=== Section Start ===

/-- What readIdt leaves of the tracking unit. -/
@[simp] theorem State.readIdt_btu_frame (s : State) (c : StationConfig) (i : Identity) :
    (s.readIdt c i).1.btu.e = s.btu.e ∧ (s.readIdt c i).1.btu.history = s.btu.history ∧ (s.readIdt c i).1.btu.winCount =
      s.btu.winCount ∧ (s.readIdt c i).1.btu.v = s.btu.v ∧ (s.readIdt c i).1.btu.prevV = s.btu.prevV ∧ (s.readIdt c
      i).1.btu.speed = s.btu.speed ∧ (s.readIdt c i).1.btu.steadyCount = s.btu.steadyCount ∧ (s.readIdt c
      i).1.btu.reportedV = s.btu.reportedV ∧ (s.readIdt c i).1.btu.windowMs = s.btu.windowMs ∧ (s.readIdt c
      i).1.btu.fEntry = s.btu.fEntry ∧ (s.readIdt c i).1.btu.fExit = s.btu.fExit ∧ (s.readIdt c i).1.btu.fConf0 =
      s.btu.fConf0 ∧ (s.readIdt c i).1.btu.fConf1 = s.btu.fConf1 ∧ (s.readIdt c i).1.btu.openRec = s.btu.openRec ∧
      (s.readIdt c i).1.btu.gapRef = s.btu.gapRef ∧ (s.readIdt c i).1.btu.skipTrailing = s.btu.skipTrailing ∧ (s.readIdt
      c i).1.btu.expects = s.btu.expects ∧ (s.readIdt c i).1.btu.upA = s.btu.upA ∧ (s.readIdt c i).1.btu.upB = s.btu.upB
      ∧ (s.readIdt c i).1.btu.down = s.btu.down ∧ (s.readIdt c i).1.btu.blockedFlag = s.btu.blockedFlag ∧ (s.readIdt c
      i).1.btu.permit = s.btu.permit ∧ (s.readIdt c i).1.btu.flow = s.btu.flow ∧ (s.readIdt c i).1.btu.jamSample =
      s.btu.jamSample ∧ (s.readIdt c i).1.btu.queue.map SegRec.ref = s.btu.queue.map SegRec.ref ∧ (s.readIdt c
      i).1.btu.queue.length = s.btu.queue.length := by
  simp only [State.readIdt]; (repeat' split) <;> simp

/-- What findEntry leaves of the tracking unit. -/
@[simp] theorem State.findEntry_btu_frame (s : State) (c : StationConfig) (sl : Sailing) (i : Identity) :
    (s.findEntry c sl i).1.btu.e = s.btu.e ∧ (s.findEntry c sl i).1.btu.history = s.btu.history ∧ (s.findEntry c sl
      i).1.btu.winCount = s.btu.winCount ∧ (s.findEntry c sl i).1.btu.v = s.btu.v ∧ (s.findEntry c sl i).1.btu.prevV =
      s.btu.prevV ∧ (s.findEntry c sl i).1.btu.speed = s.btu.speed ∧ (s.findEntry c sl i).1.btu.steadyCount =
      s.btu.steadyCount ∧ (s.findEntry c sl i).1.btu.reportedV = s.btu.reportedV ∧ (s.findEntry c sl i).1.btu.windowMs =
      s.btu.windowMs ∧ (s.findEntry c sl i).1.btu.fEntry = s.btu.fEntry ∧ (s.findEntry c sl i).1.btu.fExit = s.btu.fExit
      ∧ (s.findEntry c sl i).1.btu.fConf0 = s.btu.fConf0 ∧ (s.findEntry c sl i).1.btu.fConf1 = s.btu.fConf1 ∧
      (s.findEntry c sl i).1.btu.openRec = s.btu.openRec ∧ (s.findEntry c sl i).1.btu.gapRef = s.btu.gapRef ∧
      (s.findEntry c sl i).1.btu.skipTrailing = s.btu.skipTrailing ∧ (s.findEntry c sl i).1.btu.expects = s.btu.expects
      ∧ (s.findEntry c sl i).1.btu.upA = s.btu.upA ∧ (s.findEntry c sl i).1.btu.upB = s.btu.upB ∧ (s.findEntry c sl
      i).1.btu.down = s.btu.down ∧ (s.findEntry c sl i).1.btu.blockedFlag = s.btu.blockedFlag ∧ (s.findEntry c sl
      i).1.btu.permit = s.btu.permit ∧ (s.findEntry c sl i).1.btu.flow = s.btu.flow ∧ (s.findEntry c sl
      i).1.btu.jamSample = s.btu.jamSample ∧ (s.findEntry c sl i).1.btu.queue.map SegRec.ref = s.btu.queue.map
      SegRec.ref ∧ (s.findEntry c sl i).1.btu.queue.length = s.btu.queue.length := by
  simp only [State.findEntry]; split <;> simp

=== Section End ===

◆ **ABOUT THIS EXERCISE**: Leaving each word as it is, reproduce all the material.

◆ **EXERCISE ANSWER**:
/-- What readIdt leaves of the tracking unit. -/
@[simp] theorem State.readIdt_btu_frame (s : State) (c : StationConfig) (i : Identity) :
    (s.readIdt c i).1.btu.e = s.btu.e ∧ (s.readIdt c i).1.btu.history = s.btu.history ∧ (s.readIdt c i).1.btu.winCount =
      s.btu.winCount ∧ (s.readIdt c i).1.btu.v = s.btu.v ∧ (s.readIdt c i).1.btu.prevV = s.btu.prevV ∧ (s.readIdt c
      i).1.btu.speed = s.btu.speed ∧ (s.readIdt c i).1.btu.steadyCount = s.btu.steadyCount ∧ (s.readIdt c
      i).1.btu.reportedV = s.btu.reportedV ∧ (s.readIdt c i).1.btu.windowMs = s.btu.windowMs ∧ (s.readIdt c
      i).1.btu.fEntry = s.btu.fEntry ∧ (s.readIdt c i).1.btu.fExit = s.btu.fExit ∧ (s.readIdt c i).1.btu.fConf0 =
      s.btu.fConf0 ∧ (s.readIdt c i).1.btu.fConf1 = s.btu.fConf1 ∧ (s.readIdt c i).1.btu.openRec = s.btu.openRec ∧
      (s.readIdt c i).1.btu.gapRef = s.btu.gapRef ∧ (s.readIdt c i).1.btu.skipTrailing = s.btu.skipTrailing ∧ (s.readIdt
      c i).1.btu.expects = s.btu.expects ∧ (s.readIdt c i).1.btu.upA = s.btu.upA ∧ (s.readIdt c i).1.btu.upB = s.btu.upB
      ∧ (s.readIdt c i).1.btu.down = s.btu.down ∧ (s.readIdt c i).1.btu.blockedFlag = s.btu.blockedFlag ∧ (s.readIdt c
      i).1.btu.permit = s.btu.permit ∧ (s.readIdt c i).1.btu.flow = s.btu.flow ∧ (s.readIdt c i).1.btu.jamSample =
      s.btu.jamSample ∧ (s.readIdt c i).1.btu.queue.map SegRec.ref = s.btu.queue.map SegRec.ref ∧ (s.readIdt c
      i).1.btu.queue.length = s.btu.queue.length := by
  simp only [State.readIdt]; (repeat' split) <;> simp

/-- What findEntry leaves of the tracking unit. -/
@[simp] theorem State.findEntry_btu_frame (s : State) (c : StationConfig) (sl : Sailing) (i : Identity) :
    (s.findEntry c sl i).1.btu.e = s.btu.e ∧ (s.findEntry c sl i).1.btu.history = s.btu.history ∧ (s.findEntry c sl
      i).1.btu.winCount = s.btu.winCount ∧ (s.findEntry c sl i).1.btu.v = s.btu.v ∧ (s.findEntry c sl i).1.btu.prevV =
      s.btu.prevV ∧ (s.findEntry c sl i).1.btu.speed = s.btu.speed ∧ (s.findEntry c sl i).1.btu.steadyCount =
      s.btu.steadyCount ∧ (s.findEntry c sl i).1.btu.reportedV = s.btu.reportedV ∧ (s.findEntry c sl i).1.btu.windowMs =
      s.btu.windowMs ∧ (s.findEntry c sl i).1.btu.fEntry = s.btu.fEntry ∧ (s.findEntry c sl i).1.btu.fExit = s.btu.fExit
      ∧ (s.findEntry c sl i).1.btu.fConf0 = s.btu.fConf0 ∧ (s.findEntry c sl i).1.btu.fConf1 = s.btu.fConf1 ∧
      (s.findEntry c sl i).1.btu.openRec = s.btu.openRec ∧ (s.findEntry c sl i).1.btu.gapRef = s.btu.gapRef ∧
      (s.findEntry c sl i).1.btu.skipTrailing = s.btu.skipTrailing ∧ (s.findEntry c sl i).1.btu.expects = s.btu.expects
      ∧ (s.findEntry c sl i).1.btu.upA = s.btu.upA ∧ (s.findEntry c sl i).1.btu.upB = s.btu.upB ∧ (s.findEntry c sl
      i).1.btu.down = s.btu.down ∧ (s.findEntry c sl i).1.btu.blockedFlag = s.btu.blockedFlag ∧ (s.findEntry c sl
      i).1.btu.permit = s.btu.permit ∧ (s.findEntry c sl i).1.btu.flow = s.btu.flow ∧ (s.findEntry c sl
      i).1.btu.jamSample = s.btu.jamSample ∧ (s.findEntry c sl i).1.btu.queue.map SegRec.ref = s.btu.queue.map
      SegRec.ref ∧ (s.findEntry c sl i).1.btu.queue.length = s.btu.queue.length := by
  simp only [State.findEntry]; split <;> simp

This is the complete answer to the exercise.